◆ TASK REQUIREMENTS ◆
Give back every record exactly as written.

◆ RECORDS ◆

-- ==== Sys2Proof/Machine/StateFabric.lean ====
section
/-! DEFINITION. What the frame side holds behind its registers (chapters 15 to 18): tables, frames and their copies, what
each output is sending, mail streams, gate lists in force, and the mirror's records. -/

namespace Sys2Proof.Machine

/-- An entry of the MAC table (R332, R335). -/
structure MacEntry where
  mac : Nat
  vid : Nat
  ports : Nat
  isStatic : Bool
  age : Nat
  deriving DecidableEq, Repr, Inhabited

/-- The forwarding tables (R328, R330, R332). -/
structure FwdSt where
  /-- VLAN entries by VID: words 1 to 4. -/
  vlan : SMap (List Word)
  /-- MAC entries by index. -/
  mac : SMap (Option MacEntry)
  /-- Classifier rules by number: rule words 0 to 12; and their hit counts. -/
  rules : SMap (List Word)
  hits : SMap Nat
  deriving DecidableEq, Repr, Inhabited

/-- A frame in the device, or being received (R340). -/
structure Frame where
  id : Nat
  /-- Ingress port, 0 to 49. -/
  inp : Nat
  /-- The octets received so far, from the destination address. -/
  bytes : List Octet
  /-- Its last octet has arrived, or it was cut off; and it was found bad (R367). -/
  ended : Bool
  bad : Bool
  /-- Receive stamps in domains A and B in units of 2^-16 ns, where R267 forms them. -/
  stampA : Option Int
  stampB : Option Int
  /-- Counter C of either domain at its arrival, in units of 2^-40 ns. -/
  cA : Nat
  cB : Nat
  vid : Nat
  prio : Nat
  dei : Nat
  cls : Nat
  /-- Ports its copies leave untagged on. -/
  untag : Nat
  /-- It names its own output and is sent untouched (R338). -/
  raw : Bool
  /-- The mirror mark of R331; a stage-1 consumer took it (R326); the pipeline dropped it; a gate dropped it (R80). -/
  marked : Bool
  consumed : Bool
  dropped : Bool
  gateDrop : Bool
  /-- It was to leave some output as mail. -/
  mail : Bool
  /-- Its charge in its depot's coach memory: cells, of them from the shared pool, from the headroom. -/
  cells : Nat
  pool : Nat
  head : Nat
  deriving DecidableEq, Repr, Inhabited

/-- Where a copy is: in its queue, in the slot of its output, on the line, or preempted on the line. -/
inductive Place where
  | queued | slot | line | cut
  deriving DecidableEq, Repr, Inhabited

/-- A copy entry (R340). -/
structure Copy where
  id : Nat
  frame : Nat
  inp : Nat
  out : Nat
  cls : Nat
  mail : Bool
  /-- It lies in the mail store; else in a depot queue. -/
  store : Bool
  /-- Its charge: in the virtual output queue, or from reservation, shared pool and headroom of its depot queue. -/
  cells : Nat
  rsv : Nat
  shr : Nat
  hdr : Nat
  /-- Mail: sequence number, target on counter C of domain `dom` in units of 2^-40 ns (R348, R369). -/
  seq : Nat
  target : Nat
  dom : Nat
  fetched : Bool
  late : Bool
  /-- RSQ_WAITS has counted it. -/
  waited : Bool
  /-- 0, or the place of its promotion among promotions (R364). -/
  promoted : Nat
  /-- Cycle of its admission. -/
  adm : Nat
  place : Place
  deriving DecidableEq, Repr, Inhabited

/-- The buffers (chapter 16). -/
structure BufSt where
  /-- Frames, oldest first. -/
  frames : List Frame
  /-- Copies, in the order of their admission. -/
  copies : List Copy
  nextId : Nat
  /-- The siding timer of each output: cycles counted, and the cycle it last ran from. -/
  timer : SMap (Option (Nat × Nat))
  deriving DecidableEq, Repr, Inhabited

/-- A mail stream at the resequencer (R376): the next number due and the numbers released ahead of it. -/
structure Stream where
  next : Nat
  released : List Nat
  deriving DecidableEq, Repr, Inhabited

/-- What an output sends now (R368, R373). -/
structure Tx where
  copy : Nat
  /-- The cycle its present fragment began in, the octets of its earlier fragments, and how often it was preempted. -/
  start : Nat
  sent : Nat
  preempts : Nat
  /-- It is to end stomped (R367). -/
  stomp : Bool
  /-- Its transmit stamps in domains A and B. -/
  stampA : Int
  stampB : Int
  deriving DecidableEq, Repr, Inhabited

/-- One output of the scheduler. -/
structure SchOut where
  tx : Option Tx
  cut : Option Tx
  gp : Nat
  /-- Pause frames that wait for the end of a frame (R351): 1 stop, 0 go. -/
  pauses : List Nat
  /-- The gate list in force: BASE and CYCLE in ns (R379); and the scheduled change: its time, LEN, BASE, CYCLE. -/
  base : Nat
  cycle : Nat
  change : Option (Nat × Nat × Nat × Nat)
  deriving DecidableEq, Repr, Inhabited

/-- The scheduler (chapter 17). -/
structure SchSt where
  outs : SMap SchOut
  /-- Accept pointers of the depots; grant order and turn of the internal outputs (R363). -/
  ap : SMap Nat
  turn : Bool
  /-- Mail streams by (48 × ingress + output) × 8 + class, and their next sequence numbers. -/
  streams : SMap (Option Stream)
  seqs : SMap Nat
  deriving DecidableEq, Repr, Inhabited

/-- The mirror (chapter 18). -/
structure MirSt where
  /-- Records waiting for the ring, oldest first: the octets of a whole slot. -/
  fifo : List (List Octet)
  seq : Nat
  /-- Candidates lost since the previous record of the ring. -/
  lost : Nat
  samples : Nat
  deriving DecidableEq, Repr, Inhabited

end Sys2Proof.Machine
end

◆ ANSWER FOR THIS EXERCISE ◆
-- ==== Sys2Proof/Machine/StateFabric.lean ====
section
/-! DEFINITION. What the frame side holds behind its registers (chapters 15 to 18): tables, frames and their copies, what
each output is sending, mail streams, gate lists in force, and the mirror's records. -/

namespace Sys2Proof.Machine

/-- An entry of the MAC table (R332, R335). -/
structure MacEntry where
  mac : Nat
  vid : Nat
  ports : Nat
  isStatic : Bool
  age : Nat
  deriving DecidableEq, Repr, Inhabited

/-- The forwarding tables (R328, R330, R332). -/
structure FwdSt where
  /-- VLAN entries by VID: words 1 to 4. -/
  vlan : SMap (List Word)
  /-- MAC entries by index. -/
  mac : SMap (Option MacEntry)
  /-- Classifier rules by number: rule words 0 to 12; and their hit counts. -/
  rules : SMap (List Word)
  hits : SMap Nat
  deriving DecidableEq, Repr, Inhabited

/-- A frame in the device, or being received (R340). -/
structure Frame where
  id : Nat
  /-- Ingress port, 0 to 49. -/
  inp : Nat
  /-- The octets received so far, from the destination address. -/
  bytes : List Octet
  /-- Its last octet has arrived, or it was cut off; and it was found bad (R367). -/
  ended : Bool
  bad : Bool
  /-- Receive stamps in domains A and B in units of 2^-16 ns, where R267 forms them. -/
  stampA : Option Int
  stampB : Option Int
  /-- Counter C of either domain at its arrival, in units of 2^-40 ns. -/
  cA : Nat
  cB : Nat
  vid : Nat
  prio : Nat
  dei : Nat
  cls : Nat
  /-- Ports its copies leave untagged on. -/
  untag : Nat
  /-- It names its own output and is sent untouched (R338). -/
  raw : Bool
  /-- The mirror mark of R331; a stage-1 consumer took it (R326); the pipeline dropped it; a gate dropped it (R80). -/
  marked : Bool
  consumed : Bool
  dropped : Bool
  gateDrop : Bool
  /-- It was to leave some output as mail. -/
  mail : Bool
  /-- Its charge in its depot's coach memory: cells, of them from the shared pool, from the headroom. -/
  cells : Nat
  pool : Nat
  head : Nat
  deriving DecidableEq, Repr, Inhabited

/-- Where a copy is: in its queue, in the slot of its output, on the line, or preempted on the line. -/
inductive Place where
  | queued | slot | line | cut
  deriving DecidableEq, Repr, Inhabited

/-- A copy entry (R340). -/
structure Copy where
  id : Nat
  frame : Nat
  inp : Nat
  out : Nat
  cls : Nat
  mail : Bool
  /-- It lies in the mail store; else in a depot queue. -/
  store : Bool
  /-- Its charge: in the virtual output queue, or from reservation, shared pool and headroom of its depot queue. -/
  cells : Nat
  rsv : Nat
  shr : Nat
  hdr : Nat
  /-- Mail: sequence number, target on counter C of domain `dom` in units of 2^-40 ns (R348, R369). -/
  seq : Nat
  target : Nat
  dom : Nat
  fetched : Bool
  late : Bool
  /-- RSQ_WAITS has counted it. -/
  waited : Bool
  /-- 0, or the place of its promotion among promotions (R364). -/
  promoted : Nat
  /-- Cycle of its admission. -/
  adm : Nat
  place : Place
  deriving DecidableEq, Repr, Inhabited

/-- The buffers (chapter 16). -/
structure BufSt where
  /-- Frames, oldest first. -/
  frames : List Frame
  /-- Copies, in the order of their admission. -/
  copies : List Copy
  nextId : Nat
  /-- The siding timer of each output: cycles counted, and the cycle it last ran from. -/
  timer : SMap (Option (Nat × Nat))
  deriving DecidableEq, Repr, Inhabited

/-- A mail stream at the resequencer (R376): the next number due and the numbers released ahead of it. -/
structure Stream where
  next : Nat
  released : List Nat
  deriving DecidableEq, Repr, Inhabited

/-- What an output sends now (R368, R373). -/
structure Tx where
  copy : Nat
  /-- The cycle its present fragment began in, the octets of its earlier fragments, and how often it was preempted. -/
  start : Nat
  sent : Nat
  preempts : Nat
  /-- It is to end stomped (R367). -/
  stomp : Bool
  /-- Its transmit stamps in domains A and B. -/
  stampA : Int
  stampB : Int
  deriving DecidableEq, Repr, Inhabited

/-- One output of the scheduler. -/
structure SchOut where
  tx : Option Tx
  cut : Option Tx
  gp : Nat
  /-- Pause frames that wait for the end of a frame (R351): 1 stop, 0 go. -/
  pauses : List Nat
  /-- The gate list in force: BASE and CYCLE in ns (R379); and the scheduled change: its time, LEN, BASE, CYCLE. -/
  base : Nat
  cycle : Nat
  change : Option (Nat × Nat × Nat × Nat)
  deriving DecidableEq, Repr, Inhabited

/-- The scheduler (chapter 17). -/
structure SchSt where
  outs : SMap SchOut
  /-- Accept pointers of the depots; grant order and turn of the internal outputs (R363). -/
  ap : SMap Nat
  turn : Bool
  /-- Mail streams by (48 × ingress + output) × 8 + class, and their next sequence numbers. -/
  streams : SMap (Option Stream)
  seqs : SMap Nat
  deriving DecidableEq, Repr, Inhabited

/-- The mirror (chapter 18). -/
structure MirSt where
  /-- Records waiting for the ring, oldest first: the octets of a whole slot. -/
  fifo : List (List Octet)
  seq : Nat
  /-- Candidates lost since the previous record of the ring. -/
  lost : Nat
  samples : Nat
  deriving DecidableEq, Repr, Inhabited

end Sys2Proof.Machine
end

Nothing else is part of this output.